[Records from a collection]
# # #

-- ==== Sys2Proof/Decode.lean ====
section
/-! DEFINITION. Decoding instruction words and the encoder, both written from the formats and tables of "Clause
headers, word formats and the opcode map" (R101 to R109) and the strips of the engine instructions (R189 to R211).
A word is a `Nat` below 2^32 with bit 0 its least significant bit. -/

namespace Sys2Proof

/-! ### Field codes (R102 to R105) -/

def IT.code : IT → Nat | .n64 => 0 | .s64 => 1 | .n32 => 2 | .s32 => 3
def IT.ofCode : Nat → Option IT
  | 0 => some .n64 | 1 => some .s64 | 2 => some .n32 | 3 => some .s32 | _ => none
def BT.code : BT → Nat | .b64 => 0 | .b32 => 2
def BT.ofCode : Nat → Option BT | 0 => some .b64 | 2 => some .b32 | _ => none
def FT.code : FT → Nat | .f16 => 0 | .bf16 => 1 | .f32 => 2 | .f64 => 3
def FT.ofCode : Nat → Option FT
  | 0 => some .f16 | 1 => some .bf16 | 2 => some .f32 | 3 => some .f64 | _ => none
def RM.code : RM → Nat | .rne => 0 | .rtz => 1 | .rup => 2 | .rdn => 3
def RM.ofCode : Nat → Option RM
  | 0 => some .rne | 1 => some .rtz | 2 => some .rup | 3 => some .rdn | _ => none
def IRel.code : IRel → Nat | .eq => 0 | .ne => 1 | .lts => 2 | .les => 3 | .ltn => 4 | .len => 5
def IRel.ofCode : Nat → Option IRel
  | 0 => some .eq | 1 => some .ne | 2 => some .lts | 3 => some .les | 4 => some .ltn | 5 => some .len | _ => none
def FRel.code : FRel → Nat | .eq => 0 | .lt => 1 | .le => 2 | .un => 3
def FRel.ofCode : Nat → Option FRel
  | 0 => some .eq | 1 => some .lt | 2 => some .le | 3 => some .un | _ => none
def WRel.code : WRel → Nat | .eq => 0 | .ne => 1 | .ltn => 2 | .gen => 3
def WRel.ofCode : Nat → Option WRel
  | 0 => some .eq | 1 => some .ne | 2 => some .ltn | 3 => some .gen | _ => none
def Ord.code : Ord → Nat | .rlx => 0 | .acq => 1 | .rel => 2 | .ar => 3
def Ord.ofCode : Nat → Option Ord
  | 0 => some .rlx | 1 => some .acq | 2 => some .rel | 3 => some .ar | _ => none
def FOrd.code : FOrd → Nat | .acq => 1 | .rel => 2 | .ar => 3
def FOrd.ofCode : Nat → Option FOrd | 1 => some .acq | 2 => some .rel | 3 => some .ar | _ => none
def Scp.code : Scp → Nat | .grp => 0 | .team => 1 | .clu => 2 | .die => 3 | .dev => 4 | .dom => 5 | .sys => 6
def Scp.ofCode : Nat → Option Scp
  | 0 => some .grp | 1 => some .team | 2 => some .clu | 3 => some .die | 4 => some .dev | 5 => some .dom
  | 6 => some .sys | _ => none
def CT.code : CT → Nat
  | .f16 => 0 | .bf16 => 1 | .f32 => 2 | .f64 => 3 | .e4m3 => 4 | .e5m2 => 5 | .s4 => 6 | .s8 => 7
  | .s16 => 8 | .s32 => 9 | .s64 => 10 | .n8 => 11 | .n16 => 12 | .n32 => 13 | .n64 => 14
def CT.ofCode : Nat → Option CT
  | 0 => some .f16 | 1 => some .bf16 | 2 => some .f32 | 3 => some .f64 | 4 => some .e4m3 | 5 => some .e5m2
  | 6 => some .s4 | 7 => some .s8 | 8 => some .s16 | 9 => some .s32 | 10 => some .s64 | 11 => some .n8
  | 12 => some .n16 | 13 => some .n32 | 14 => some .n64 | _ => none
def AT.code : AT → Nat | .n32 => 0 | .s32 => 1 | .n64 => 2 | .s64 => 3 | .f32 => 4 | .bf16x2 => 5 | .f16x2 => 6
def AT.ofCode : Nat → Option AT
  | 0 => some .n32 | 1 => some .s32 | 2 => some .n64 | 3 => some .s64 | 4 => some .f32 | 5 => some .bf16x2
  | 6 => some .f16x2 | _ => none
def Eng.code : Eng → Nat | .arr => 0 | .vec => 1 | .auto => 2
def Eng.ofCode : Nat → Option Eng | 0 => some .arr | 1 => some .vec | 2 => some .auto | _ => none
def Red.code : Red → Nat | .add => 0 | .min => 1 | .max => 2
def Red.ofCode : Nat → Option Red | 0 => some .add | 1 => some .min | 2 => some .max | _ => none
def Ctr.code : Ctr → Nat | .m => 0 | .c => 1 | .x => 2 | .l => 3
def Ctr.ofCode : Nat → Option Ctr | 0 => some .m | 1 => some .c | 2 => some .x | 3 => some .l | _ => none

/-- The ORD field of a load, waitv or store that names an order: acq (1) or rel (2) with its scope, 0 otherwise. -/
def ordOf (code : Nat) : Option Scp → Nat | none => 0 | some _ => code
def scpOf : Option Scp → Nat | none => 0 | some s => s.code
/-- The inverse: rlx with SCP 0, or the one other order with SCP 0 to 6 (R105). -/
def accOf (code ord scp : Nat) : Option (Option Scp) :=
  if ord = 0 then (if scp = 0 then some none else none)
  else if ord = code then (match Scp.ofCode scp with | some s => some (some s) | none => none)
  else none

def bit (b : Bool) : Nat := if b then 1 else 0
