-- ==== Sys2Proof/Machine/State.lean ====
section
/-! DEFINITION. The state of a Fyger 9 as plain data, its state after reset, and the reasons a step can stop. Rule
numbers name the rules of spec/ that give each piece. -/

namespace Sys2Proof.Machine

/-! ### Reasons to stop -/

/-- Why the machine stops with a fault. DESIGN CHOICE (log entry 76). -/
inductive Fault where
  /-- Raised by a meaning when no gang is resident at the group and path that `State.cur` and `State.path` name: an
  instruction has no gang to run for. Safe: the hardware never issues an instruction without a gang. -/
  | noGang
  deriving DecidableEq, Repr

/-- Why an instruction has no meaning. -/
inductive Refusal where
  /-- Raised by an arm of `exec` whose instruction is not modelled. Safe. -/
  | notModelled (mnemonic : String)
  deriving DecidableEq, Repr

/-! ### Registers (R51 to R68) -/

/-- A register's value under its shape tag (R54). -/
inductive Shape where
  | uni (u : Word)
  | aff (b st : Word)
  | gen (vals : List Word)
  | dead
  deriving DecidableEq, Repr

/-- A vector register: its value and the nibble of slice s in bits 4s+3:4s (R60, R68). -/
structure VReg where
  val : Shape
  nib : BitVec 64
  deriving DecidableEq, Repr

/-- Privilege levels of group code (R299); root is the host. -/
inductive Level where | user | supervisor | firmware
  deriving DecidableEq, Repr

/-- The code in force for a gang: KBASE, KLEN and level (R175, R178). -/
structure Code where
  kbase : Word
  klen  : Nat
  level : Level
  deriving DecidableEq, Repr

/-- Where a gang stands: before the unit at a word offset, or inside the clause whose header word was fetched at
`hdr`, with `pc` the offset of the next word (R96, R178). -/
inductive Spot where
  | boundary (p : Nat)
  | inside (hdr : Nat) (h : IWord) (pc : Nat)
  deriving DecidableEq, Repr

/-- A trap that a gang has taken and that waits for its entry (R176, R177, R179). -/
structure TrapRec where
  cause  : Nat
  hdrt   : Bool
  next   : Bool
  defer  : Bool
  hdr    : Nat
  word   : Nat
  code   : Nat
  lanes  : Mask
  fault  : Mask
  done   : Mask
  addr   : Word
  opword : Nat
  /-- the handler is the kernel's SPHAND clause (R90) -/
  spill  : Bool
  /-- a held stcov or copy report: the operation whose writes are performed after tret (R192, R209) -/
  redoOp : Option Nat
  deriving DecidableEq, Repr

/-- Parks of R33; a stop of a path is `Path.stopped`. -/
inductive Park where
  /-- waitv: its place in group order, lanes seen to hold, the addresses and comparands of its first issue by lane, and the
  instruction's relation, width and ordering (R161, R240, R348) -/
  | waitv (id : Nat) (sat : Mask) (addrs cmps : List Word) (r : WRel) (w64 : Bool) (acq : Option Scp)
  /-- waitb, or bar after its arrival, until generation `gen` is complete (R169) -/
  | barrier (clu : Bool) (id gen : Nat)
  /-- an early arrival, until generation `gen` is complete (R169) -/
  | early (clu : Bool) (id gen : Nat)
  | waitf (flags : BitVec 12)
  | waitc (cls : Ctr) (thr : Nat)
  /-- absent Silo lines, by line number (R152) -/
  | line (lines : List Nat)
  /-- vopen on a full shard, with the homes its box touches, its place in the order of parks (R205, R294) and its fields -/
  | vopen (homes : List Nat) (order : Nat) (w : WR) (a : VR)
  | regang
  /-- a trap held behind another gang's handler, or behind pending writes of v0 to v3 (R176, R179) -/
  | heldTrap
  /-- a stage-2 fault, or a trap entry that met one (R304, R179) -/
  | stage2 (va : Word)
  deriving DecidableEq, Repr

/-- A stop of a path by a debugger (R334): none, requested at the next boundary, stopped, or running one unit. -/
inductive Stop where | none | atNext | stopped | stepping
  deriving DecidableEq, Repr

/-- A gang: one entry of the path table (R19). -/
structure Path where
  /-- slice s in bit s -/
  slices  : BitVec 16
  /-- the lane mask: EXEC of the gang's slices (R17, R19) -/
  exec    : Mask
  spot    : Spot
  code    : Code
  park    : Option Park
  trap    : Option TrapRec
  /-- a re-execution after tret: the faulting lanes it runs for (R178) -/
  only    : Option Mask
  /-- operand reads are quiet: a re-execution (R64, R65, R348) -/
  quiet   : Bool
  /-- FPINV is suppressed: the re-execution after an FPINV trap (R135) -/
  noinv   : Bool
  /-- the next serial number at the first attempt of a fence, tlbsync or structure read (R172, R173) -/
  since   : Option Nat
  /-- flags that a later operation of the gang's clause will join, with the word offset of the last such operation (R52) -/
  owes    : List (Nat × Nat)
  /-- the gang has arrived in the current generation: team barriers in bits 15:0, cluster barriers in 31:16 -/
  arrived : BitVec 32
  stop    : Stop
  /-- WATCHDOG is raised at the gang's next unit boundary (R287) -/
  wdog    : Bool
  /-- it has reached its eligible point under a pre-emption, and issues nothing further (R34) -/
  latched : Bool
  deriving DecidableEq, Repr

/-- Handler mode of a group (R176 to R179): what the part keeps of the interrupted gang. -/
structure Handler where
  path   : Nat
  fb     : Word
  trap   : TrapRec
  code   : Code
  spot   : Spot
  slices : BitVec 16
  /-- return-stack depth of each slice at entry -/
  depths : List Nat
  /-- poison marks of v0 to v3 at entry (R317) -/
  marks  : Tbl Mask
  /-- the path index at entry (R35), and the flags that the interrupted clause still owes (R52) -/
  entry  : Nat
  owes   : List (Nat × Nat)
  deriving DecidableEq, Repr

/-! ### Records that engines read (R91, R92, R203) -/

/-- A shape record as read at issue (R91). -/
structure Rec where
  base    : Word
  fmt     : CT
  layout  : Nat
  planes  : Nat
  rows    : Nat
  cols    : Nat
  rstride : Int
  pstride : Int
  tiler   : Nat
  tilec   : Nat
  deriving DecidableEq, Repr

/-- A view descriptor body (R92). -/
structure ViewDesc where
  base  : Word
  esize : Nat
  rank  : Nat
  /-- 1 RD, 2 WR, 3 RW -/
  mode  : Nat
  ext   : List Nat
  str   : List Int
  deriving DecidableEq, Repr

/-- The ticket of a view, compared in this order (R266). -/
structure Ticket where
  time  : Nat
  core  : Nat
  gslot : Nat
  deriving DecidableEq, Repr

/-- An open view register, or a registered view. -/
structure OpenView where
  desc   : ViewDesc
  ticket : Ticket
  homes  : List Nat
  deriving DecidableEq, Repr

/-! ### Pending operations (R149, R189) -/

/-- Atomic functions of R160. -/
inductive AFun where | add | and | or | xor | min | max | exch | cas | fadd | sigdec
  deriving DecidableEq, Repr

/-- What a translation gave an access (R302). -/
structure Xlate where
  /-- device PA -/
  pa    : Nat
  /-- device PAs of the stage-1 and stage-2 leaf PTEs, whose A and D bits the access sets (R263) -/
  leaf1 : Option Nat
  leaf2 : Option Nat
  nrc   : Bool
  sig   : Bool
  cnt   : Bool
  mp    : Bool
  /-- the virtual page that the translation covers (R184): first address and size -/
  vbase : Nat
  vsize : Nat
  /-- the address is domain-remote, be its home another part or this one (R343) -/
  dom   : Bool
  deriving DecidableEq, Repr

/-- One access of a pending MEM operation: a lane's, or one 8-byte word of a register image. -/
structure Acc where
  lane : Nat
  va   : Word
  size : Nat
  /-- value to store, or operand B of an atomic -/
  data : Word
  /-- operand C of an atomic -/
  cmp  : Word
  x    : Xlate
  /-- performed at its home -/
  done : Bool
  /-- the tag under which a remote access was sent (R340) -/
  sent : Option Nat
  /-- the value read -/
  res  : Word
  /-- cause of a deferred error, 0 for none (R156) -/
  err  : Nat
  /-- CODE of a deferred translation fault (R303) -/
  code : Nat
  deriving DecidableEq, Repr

# # #

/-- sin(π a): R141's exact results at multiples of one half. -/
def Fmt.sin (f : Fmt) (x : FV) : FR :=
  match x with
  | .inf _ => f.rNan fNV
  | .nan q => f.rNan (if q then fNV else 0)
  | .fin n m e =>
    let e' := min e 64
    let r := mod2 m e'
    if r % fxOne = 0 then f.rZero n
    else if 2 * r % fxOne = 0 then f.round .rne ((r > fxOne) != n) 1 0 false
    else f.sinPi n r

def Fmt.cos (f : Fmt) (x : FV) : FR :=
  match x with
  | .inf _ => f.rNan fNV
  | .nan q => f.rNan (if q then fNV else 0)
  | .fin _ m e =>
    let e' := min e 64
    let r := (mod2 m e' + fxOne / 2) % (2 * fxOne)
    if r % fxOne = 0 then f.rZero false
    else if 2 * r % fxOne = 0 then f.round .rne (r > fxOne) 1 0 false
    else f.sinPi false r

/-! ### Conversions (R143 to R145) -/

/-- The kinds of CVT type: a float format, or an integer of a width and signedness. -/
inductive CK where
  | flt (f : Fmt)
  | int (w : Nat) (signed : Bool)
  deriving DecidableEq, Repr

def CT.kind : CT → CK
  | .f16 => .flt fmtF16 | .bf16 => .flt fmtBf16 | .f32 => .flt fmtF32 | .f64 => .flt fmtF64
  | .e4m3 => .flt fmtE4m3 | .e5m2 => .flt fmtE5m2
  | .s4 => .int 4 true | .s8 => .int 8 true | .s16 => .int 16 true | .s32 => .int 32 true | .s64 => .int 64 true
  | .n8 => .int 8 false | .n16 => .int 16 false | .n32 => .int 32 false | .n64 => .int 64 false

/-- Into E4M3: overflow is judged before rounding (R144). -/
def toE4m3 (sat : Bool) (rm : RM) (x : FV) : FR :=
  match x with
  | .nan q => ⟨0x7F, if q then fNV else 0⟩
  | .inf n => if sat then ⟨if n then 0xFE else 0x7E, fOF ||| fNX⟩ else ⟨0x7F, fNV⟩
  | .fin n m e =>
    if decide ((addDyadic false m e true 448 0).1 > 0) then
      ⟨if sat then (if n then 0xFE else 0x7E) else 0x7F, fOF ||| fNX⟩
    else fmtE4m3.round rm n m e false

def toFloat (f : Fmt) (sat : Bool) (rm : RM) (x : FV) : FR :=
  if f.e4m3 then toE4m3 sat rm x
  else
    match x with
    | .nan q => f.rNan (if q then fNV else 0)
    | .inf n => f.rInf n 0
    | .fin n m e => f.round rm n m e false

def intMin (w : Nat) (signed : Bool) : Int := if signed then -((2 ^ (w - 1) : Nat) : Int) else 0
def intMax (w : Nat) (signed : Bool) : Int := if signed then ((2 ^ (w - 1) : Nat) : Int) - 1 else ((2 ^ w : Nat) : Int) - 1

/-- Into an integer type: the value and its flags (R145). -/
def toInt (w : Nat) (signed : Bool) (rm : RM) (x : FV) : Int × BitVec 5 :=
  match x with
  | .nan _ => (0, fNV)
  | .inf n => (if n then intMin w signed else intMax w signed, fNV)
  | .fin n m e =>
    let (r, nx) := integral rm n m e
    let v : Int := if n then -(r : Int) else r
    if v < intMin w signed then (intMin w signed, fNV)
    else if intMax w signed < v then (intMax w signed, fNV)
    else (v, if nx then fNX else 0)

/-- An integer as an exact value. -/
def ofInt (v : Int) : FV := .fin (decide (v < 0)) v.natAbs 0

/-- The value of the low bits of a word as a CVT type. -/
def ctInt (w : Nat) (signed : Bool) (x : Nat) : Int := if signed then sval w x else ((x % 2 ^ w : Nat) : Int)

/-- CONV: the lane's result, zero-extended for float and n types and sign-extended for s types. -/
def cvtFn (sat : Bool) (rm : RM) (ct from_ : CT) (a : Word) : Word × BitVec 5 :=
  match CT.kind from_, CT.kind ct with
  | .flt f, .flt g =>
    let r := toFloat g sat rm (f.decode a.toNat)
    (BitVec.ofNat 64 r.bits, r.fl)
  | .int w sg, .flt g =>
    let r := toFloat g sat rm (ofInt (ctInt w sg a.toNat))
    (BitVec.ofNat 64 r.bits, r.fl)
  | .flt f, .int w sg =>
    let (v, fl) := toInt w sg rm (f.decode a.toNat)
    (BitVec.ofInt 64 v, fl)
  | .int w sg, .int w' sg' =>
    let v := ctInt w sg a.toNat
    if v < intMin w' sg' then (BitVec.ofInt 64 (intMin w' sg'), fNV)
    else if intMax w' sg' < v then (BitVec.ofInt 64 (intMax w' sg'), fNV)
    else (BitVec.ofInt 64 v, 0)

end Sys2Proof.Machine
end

# # #

About this task - The answer must consist of every line from the records above that holds "DEFINITION".

Result for this exercise -
/-! DEFINITION. Decoding instruction words and the encoder, both written from the formats and tables of "Clause
/-! DEFINITION. The state of a Fyger 9 as plain data, its state after reset, and the reasons a step can stop. Rule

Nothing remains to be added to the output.